The Open World of Micro-Videos

Phuc Xuan Nguyen,Gregory Rogez,Charless Fowlkes,Deva Ramanan
DOI: https://doi.org/10.48550/arXiv.1603.09439
2016-04-01
Abstract:Micro-videos are six-second videos popular on social media networks with several unique properties. Firstly, because of the authoring process, they contain significantly more diversity and narrative structure than existing collections of video "snippets". Secondly, because they are often captured by hand-held mobile cameras, they contain specialized viewpoints including third-person, egocentric, and self-facing views seldom seen in traditional produced video. Thirdly, due to to their continuous production and publication on social networks, aggregate micro-video content contains interesting open-world dynamics that reflects the temporal evolution of tag topics. These aspects make micro-videos an appealing well of visual data for developing large-scale models for video understanding. We analyze a novel dataset of micro-videos labeled with 58 thousand tags. To analyze this data, we introduce viewpoint-specific and temporally-evolving models for video understanding, defined over state-of-the-art motion and deep visual features. We conclude that our dataset opens up new research opportunities for large-scale video analysis, novel viewpoints, and open-world dynamics.
Computer Vision and Pattern Recognition
What problem does this paper attempt to address?

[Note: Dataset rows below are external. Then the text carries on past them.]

/-- The control firmware sends a cell over a port's channel: single or lead, firmware running (R377). -/
def sendCell (p typ : Nat) (s : State) : State :=
  match channelSc s p with
  | some sc => onlyIf (decides s) (queueControl sc typ (cellContent typ)) s
  | none => s

/-- The dispersion term D (λ_in - λ_out) in ps, zero without both frequencies (R367). -/
def dispersionTerm (s : State) (p : Nat) : Int :=
  let x := transferOf s p
  if x.fTx = 0 ∨ x.fFar = 0 then 0
  else meanOf 22 ((cdOf s p).active.base * 299792458000 * ((x.fTx : Int) - x.fFar)) (x.fTx * x.fFar)

/-- TIME_TRANSFER_TICK: the mean m_in of the second is sent to the far end, and, with the far end's m_out in ps, offset and
mean path delay are computed; a link over which each end takes the other's time raises TC_SOURCE_LOOP once. -/
def timeTransferTick (p : Nat) (mOut : Option Int) (far : Bool) (s : State) : State :=
  let x := transferOf s p
  if x.on = false then s
  else
    let a := x.asym + dispersionTerm s p
    let meas : Option (Int × Int) := match inFrameSc s p, mOut with
      | some sc, some m =>
        let f := rxFramer s sc
        if f.nIn = 0 then none
        else
          -- m_in = sum x 1000 / (65536 n) ps
          let num : Int := 1000 * f.sumIn
          let den : Nat := 65536 * f.nIn
          some (meanOf 23 (num - m * den - a * den) (2 * den), meanOf 24 (num + m * den) (2 * den))
      | _, _ => none
    let s1 := sendCell p 1 s
      |> forAll (fun sc => onRxFramer sc (fun f => { f with sumIn := 0, nIn := 0 })) (portScs p)
      |> onTransferOf p (fun x => { x with
          farTakes := far, asymUsed := a, off := meas.map (·.1), delay := (meas.map (·.2)).getD x.delay })
    let loop := timeLoop s1 && s1.timing.srcPort == p
    onlyIf (loop && !s.timing.loopRaised) (raise 0x0942 14 p 0 []) s1
      |> onTiming (fun t => { t with loopRaised := if t.source = 2 ∧ t.srcPort = p then loop else t.loopRaised })

def execTimeTransferTick (p : Nat) (mOut : Option Int) (farTakes : Bool) (s : State) : Res :=
  need "port" (okPort p) (onlyIf (running s) (timeTransferTick p mOut farTakes) s)

/-- The time state of tc.status: free-running, following, slewing, or the source lost. -/
def timeState (s : State) : Nat :=
  if s.timing.source = 0 ∨ timeLoop s = true then 0
  else match sourceOffset s with
    | none => 3
    | some _ => if s.timing.slew = 0 then 1 else 2

/-- tc.status (0x0944). -/
def tcStatus (_ : Req) (s : State) : Reply :=
  let t := s.timing
  let x := transferOf s t.srcPort
  let line := t.source == 2
  okWith (tcBytes12 (now s) ++ [byteOf t.source, byteOf (timeState s)] ++ intBE 2 t.taiUtc ++ intBE 8 t.lastOff
    ++ natBE 4 (if line then (roundDiv x.delay 1000).toNat else 0) ++ intBE 4 (if line then x.asymUsed else 0)
    ++ natBE 4 t.steps ++ natBE 4 t.todDisc ++ [byteOf (b2n (line && x.farTakes)), 0, 0, 0]) s

def execTcStatus (mb : Nat) (s : State) : Res := mailbox (bareShape 0x0944) tcStatus mb s

/-! Cues across the link (R375, R376). -/

/-- Entry `i` is a placed format change of this module that the far end has not acknowledged. -/
def unackedCue (s : State) (i : Nat) : Bool :=
  let c := cueAt s i
  c.state != 0 && c.kind == 1 && c.origin != 3 && !c.acked

/-- CUE_ANNOUNCE_REPEAT, every 100 us until acknowledged: the announcement of the boundary and that of the classes. -/
def announceCue (i : Nat) (s : State) : State :=
  let c := cueAt s i
  if unackedCue s i && decides s && (channelSc s c.obj).isSome then
    setCue i { c with announced := true } s |> sendCell c.obj 3 |> sendCell c.obj 2
  else s

def execCueAnnounceRepeat (i : Nat) (s : State) : Res := need "cue" (okCue i) (announceCue i s)

/-- CUE_ACK_RECEIVE: also for the lead's cue on a stand-in, whose cue table follows the lead's (R395/13). -/
def execCueAckReceive (i : Nat) (s : State) : Res :=
  need "cue" (okCue i)
    (onlyIf (unackedCue s i && ((cueAt s i).announced || (cueAt s i).origin == 2))
      (setCue i { cueAt s i with acked := true }) s)

/-- In a lease gap, a format change the far end has not acknowledged, or a rollover whose announcement waits (R386/13). -/
def waitsInGap (s : State) (i : Nat) : Bool :=
  s.ctrl.stage == .ready && s.pair.role == 3
    && (unackedCue s i || ((cueAt s i).state != 0 && (cueAt s i).kind == 2 && s.cues.waiting.contains i))

/-- CUE_UNACKED_CHECK at 1.0 ms before the boundary (R376). -/
def execCueUnackedCheck (i : Nat) (s : State) : Res :=
  need "cue" (okCue i)
    (onlyIf (((unackedCue s i && (cueAt s i).announced && decides s) || waitsInGap s i)
        && decide (boundaryAfter (cueAt s i).time ≤ now s + ticksMs 1))
      (fun s => onCues (fun c => { c with unacked := satAdd max32 c.unacked 1 }) s
        |> raise 0x0981 14 i 0 [byteOf (cueAt s i).kind]) s)

/-- The announced changes once `a` has come: a repetition changes nothing; one for a boundary already announced takes its place, what
was merged into it included; on a point-to-point port, whose far end has one change pending at a time, every other one is void
(R98/03, R375; notes/assumptions/53.md). -/
def announcedWith (p2p : Bool) (a : Announce) (ann : List Announce) : List Announce :=
  if ann.any (fun b => b.boundary == a.boundary && b.classes == a.classes && (b.mask &&& a.mask) == b.mask) then ann
  else (if p2p then [] else ann.filter (·.boundary != a.boundary)) ++ [a]

/-- A far end's announcement: a cue in the own region, the change kept for its frame, and an acknowledge; a cancellation
takes both back (R375). -/
def classAnnounce (p : Nat) (a : Announce) (s : State) : State :=
  let s0 := onCues (fun c => { c with annRx := satAdd max32 c.annRx 1 }) s
  let known := (rxPort s p).ann.any (·.boundary == a.boundary)
  if a.cancel then
    onRxPort p (fun r => { r with ann := r.ann.filter (·.boundary != a.boundary) }) s0
      |> clearFarCue p a.boundary |> sendCell p 4
  else
    let p2p := (hubPort s p).role == .p2p
    let void := if p2p then (rxPort s p).ann.filter (·.boundary != a.boundary) else []
    onRxPort p (fun r => { r with ann := announcedWith p2p a r.ann }) s0
      |> forAll (fun b => clearFarCue p b.boundary) void
      |> onlyIf (!known) (fun s => match freeOwn s with
          | some i => placeCue i { state := 1, kind := 1, origin := 3, obj := p, time := a.boundary } s
          | none => s)
      |> sendCell p 4

def execCueAnnounceReceive (p : Nat) (a : Announce) (s : State) : Res :=
  need "port" (okPort p) (onlyIf (s.ctrl.stage == .ready && receiving s p) (classAnnounce p a) s)

/-! cue.read and cue.stats. -/

/-- The boundary of a cue's kind at which it is due: the multiframe, the FFT block, the modulator clock edge, or its own time
(R35/01); a rollover waits for the frames of the subcarriers that carry its packets. -/
def dueAt (c : Cue) : Option Nat :=
  match c.kind with
  | 1 | 4 => some (boundaryAfter c.time)
  | 2 => none
  | 3 => some (blockTime (blockAfter c.time))
  | 6 => some (gridAfter 6400000 c.time)
  | _ => some c.time

/-- An entry's state as it shows: 2 once its boundary has passed and its unit still holds it (R37/01, R370). -/
def shownState (s : State) (c : Cue) : Nat :=
  if c.state = 1 && (dueAt c).any (fun b => decide (b < now s)) then 2 else c.state

/-- The 32 bytes of a cue entry (R370). -/
def cueBytes (s : State) (c : Cue) : List Byte :=
  [byteOf (shownState s c), byteOf c.kind, byteOf c.origin,
    byteOf (b2n c.periodic + 2 * b2n c.late + 4 * b2n c.announced + 8 * b2n c.acked)]
    ++ natBE 2 c.obj ++ [0, 0] ++ tcBytes12 c.time ++ natBE 4 (if c.periodic then c.period else 0) ++ natBE 2 c.tag ++ [0, 0]
    ++ natBE 4 c.lateness

/-- cue.read (0x0980). -/
def cueRead (r : Req) (s : State) : Reply :=
  if 4095 < r.u 0 2 then refuse .range s else okWith (cueBytes s (cueAt s (r.u 0 2))) s

def execCueRead (mb : Nat) (s : State) : Res := mailbox ⟨0x0980, some 4, [(2, 2)]⟩ cueRead mb s

/-- cue.stats (0x0982). -/
def cueStats (_ : Req) (s : State) : Reply :=
  okWith (natBE 2 (pendingCues s) ++ [0, 0] ++ natBE 4 (min max32 s.cues.lateMax) ++ natBE 8 s.cues.lateN
    ++ natBE 8 s.cues.shortened ++ natBE 4 s.cues.unacked ++ natBE 4 s.cues.annRx) s

def execCueStats (mb : Nat) (s : State) : Res := mailbox (bareShape 0x0982) cueStats mb s

end Sys2Proof.Machine
end

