-- ==== Sys2Proof/Machine/Arm.lean ====
section
/-! DEFINITION. fault.inject and the end of timed injections (16_faults_and_rushes.md R442, R443). -/

namespace Sys2Proof.Machine

/-- Points marked disruptive in R443; point 0x103 is for three of its memories. -/
def disruptive (pt arg : Nat) : Bool :=
  (decide (0x018 ≤ pt) && decide (pt < 0x030)) || pt == 0x033 || pt == 0x035 || pt == 0x0A1 || pt == 0x0A2
    || (pt == 0x103 && (arg == 67 || arg == 69 || arg == 70)) || pt == 0x160 || pt == 0x187 || pt == 0x188
    || pt == 0x1A0 || pt == 0x1A1

/-- The argument lies in the range that R443 gives the point; zero where it takes none. -/
def argOk (pt arg : Nat) : Bool :=
  if pt < 0x018 then okSlice arg
  else if 0x030 ≤ pt ∧ pt < 0x036 then okSc arg
  else match pt with
    | 0x0A0 | 0x0A1 | 0x0A2 => okLane arg
    | 0x0A3 => okPairLane arg
    | 0x0A4 => okD2d arg
    | 0x0C0 => decide (arg < 5242880)
    | 0x0C1 | 0x0C2 => okTrib arg
    | 0x0E0 | 0x0E1 | 0x0E2 | 0x0E3 => decide (arg < 13)
    | 0x0E4 | 0x0E5 => okCtx arg
    | 0x100 | 0x101 | 0x104 => okPc arg
    | 0x102 | 0x103 => decide (64 ≤ arg) && decide (arg < 71)
    | 0x140 => okCand arg
    | 0x141 => decide (arg < 2 ^ 32) && okCand (arg / 2 ^ 24)
    | 0x184 | 0x185 | 0x186 | 0x187 => decide (34 ≤ arg) && decide (arg < 48)
    | 0x1A0 | 0x1A1 => okCore arg
    | 0x1A2 => decide (arg < 3)
    | 0x1C0 => okUnit arg
    | 0x1E1 => decide (arg < 9)
    | _ => arg == 0

/-- The FEC points: decoding needs a lit receive subcarrier, encoding a lit transmit subcarrier. -/
def fecPointReady (s : State) (pt : Nat) : Bool :=
  if pt < 0x078 then decide (0 < rxLitCount s (portScs ((pt - 0x060) % 6)))
  else (portScs (pt - 0x078)).any (txLit s)

/-- The point's object is lit, not retired, and in the role that the point needs. -/
def objectReady (s : State) (pt arg : Nat) : Bool :=
  if pt < 0x018 then receiving s (pt / 4) && !(rxPort s (pt / 4)).retired.contains (66 * (pt % 4) + arg)
  else if pt < 0x01E then receiving s (pt - 0x018)
  else if pt < 0x024 then transmitting s (pt - 0x01E)
  else if pt < 0x02A then receiving s (pt - 0x024)
  else if pt < 0x030 then transmitting s (pt - 0x02A)
  else if 0x060 ≤ pt ∧ pt < 0x07E then fecPointReady s pt
  else if 0x080 ≤ pt ∧ pt < 0x086 then isHub s (pt - 0x080) && receiving s (pt - 0x080)
  else if 0x086 ≤ pt ∧ pt < 0x08C then transmitting s (pt - 0x086)
  else match pt with
    | 0x030 => rxLit s arg
    | 0x031 | 0x032 | 0x033 | 0x034 => txLit s arg
    | 0x035 => (rxLit s arg || txLit s arg) && !isRetired s 9 arg
    | 0x0A0 | 0x0A1 | 0x0A2 => (laneOf s arg).st != .disabled && !isRetired s 6 arg
    | 0x0A3 => isMember s && !isRetired s 7 arg
    | 0x0A4 => !isRetired s 8 arg
    | 0x0E0 | 0x0E2 => !isRetired s 4 arg
    | 0x0E1 | 0x0E3 => !isRetired s 4 (13 + arg)
    | 0x100 | 0x101 | 0x104 => pcState s arg != .retired
    | 0x160 | 0x161 | 0x162 | 0x163 => isMember s
    | 0x1A0 | 0x1A1 => !isCoreRetired s arg
    | 0x1C0 => (margin s arg).isSome
    | _ => true

/-- Points whose effect lasts a stated time from the moment they are armed. -/
def isTimed (pt : Nat) : Bool :=
  (decide (0x018 ≤ pt) && decide (pt < 0x024)) || pt == 0x032 || pt == 0x140 || pt == 0x141 || pt == 0x142 || pt == 0x160
    || (decide (0x184 ≤ pt) && decide (pt < 0x188)) || pt == 0x1A1 || pt == 0x1C0 || pt == 0x1C1

/-- A timed effect begins. -/
def startTimed (pt : Nat) (s : State) : State :=
  onInjOf pt (fun i => { i with running := true }) (injAct pt s)

/-- What a timed effect does at its start. -/
def timedEffect (pt arg : Nat) (s : State) : State :=
  if 0x018 ≤ pt ∧ pt < 0x01E then loseLight (pt - 0x018) s
  else match pt with
    | 0x140 => loseActivity arg s
    | 0x142 => setLosc true s
    | 0x1C0 => onPaceUnit arg (fun x => { x with forced := some 20 }) s
    | _ => s

/-- The points that act at once without a duration. -/
def effectAtOnce (pt arg : Nat) (s : State) : State :=
  if pt < 0x018 then adcSliceFault (pt / 4) (pt % 4) arg s
  else if 0x024 ≤ pt ∧ pt < 0x02A then fullWrite (.adcToCore (pt - 0x024)) s
  else if 0x02A ≤ pt ∧ pt < 0x030 then emptyRead (.coreToDac (pt - 0x02A)) s
  else match pt with
    | 0x035 => resyncSc arg (unitFault 9 arg (injAct 0x035 s))
    | 0x0A2 => laneFault 2 arg (injAct 0x0A2 s)
    | 0x0A4 => retryDone 8 arg (unitFault 8 arg (injAct 0x0A4 s))
    | 0x188 => powerFail s.power.vin (injAct 0x188 s)
    | 0x1E0 => freezeLog 7 (injAct 0x1E0 s)
    | _ => s

/-- fault.inject (0x0D03): the point is armed. -/
def faultInject (r : Req) (s : State) : Reply :=
  let pt := r.u 0 2
  let arg := r.u 4 4
  if pointExists pt = false ∨ r.u 2 2 ≠ (if disruptive pt arg then 0xA55A else 0) then refuse .badarg s
  else if argOk pt arg = false then refuse .range s
  else if objectReady s pt arg = false then refuse .denied s
  else okay (onInjOf pt (fun i => { i with armed := true, arg := arg }) s)

/-- A point without a next occurrence acts at once, after the response. -/
def actAtOnce (r : Req) (s : State) : State :=
  let pt := r.u 0 2
  let arg := (injOf s pt).arg
  if injArmed s pt = false then s
  else if isTimed pt then timedEffect pt arg (startTimed pt s) else effectAtOnce pt arg s

def execFaultInject (mb : Nat) (s : State) : Res := mailboxThen ⟨0x0D03, some 8, []⟩ faultInject actAtOnce mb s

/-- What the end of a timed effect gives back. -/
def endEffect (pt arg : Nat) (s : State) : State :=
  match pt with
  | 0x142 => setLosc false s
  | 0x1C0 => onPaceUnit arg (fun x => { x with forced := none }) s
  | _ => s

/-- INJECTION_END. -/
def injectionEnd (pt : Nat) (s : State) : State :=
  onlyIf (injOf s pt).running
    (fun s => endEffect pt (injOf s pt).arg (onInjOf pt (fun i => { i with running := false }) s)) s

def execInjectionEnd (pt : Nat) (s : State) : Res := need "injection point" (pointExists pt) (injectionEnd pt s)

end Sys2Proof.Machine
end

The problems that this paper attempts to solve mainly focus on the following aspects: 1. **Large - scale video analysis**: The paper proposes a new large - scale video dataset, which contains 260,000 micro - videos. These videos are tagged with 58,000 labels. These micro - videos have unique properties, such as high diversity, rich narrative structures, special perspectives (for example, third - person, first - person and selfie perspectives), and open - world dynamics that evolve over time. These problems make existing computer vision methods and benchmark tests difficult to handle this type of data. 2. **Perspective modeling**: The paper emphasizes the importance of different perspectives in micro - videos, including third - person, first - person and selfie perspectives. Compared with traditional video datasets, the micro - video dataset contains a wider range of perspectives and richer narrative content. The paper analyzes these differences by introducing perspective - specific models, which can better capture the changes in video content under different perspectives. 3. **Open - world dynamics**: Micro - videos are usually accompanied by tags (such as #tags), which are not only used for searching, but also play an important role in social communication. These tags form an open vocabulary, and their usage frequency and semantics change dynamically over time. The paper explores how to learn in an open - world, especially when the label distribution follows long - tail statistics and changes over time. This provides new opportunities for exploring lifelong learning. 4. **Video understanding**: The paper also explores how to use state - of - the - art motion features and deep visual features to build video understanding models. These models can handle the complex dynamics in micro - videos, including perspective changes, time evolution, etc. Through experimental verification, the paper shows the effectiveness and potential of these models in large - scale video analysis. In conclusion, this paper aims to solve the deficiencies of existing computer vision methods in handling diversity and dynamic changes by analyzing large - scale micro - video datasets, thereby promoting the development of video understanding technology.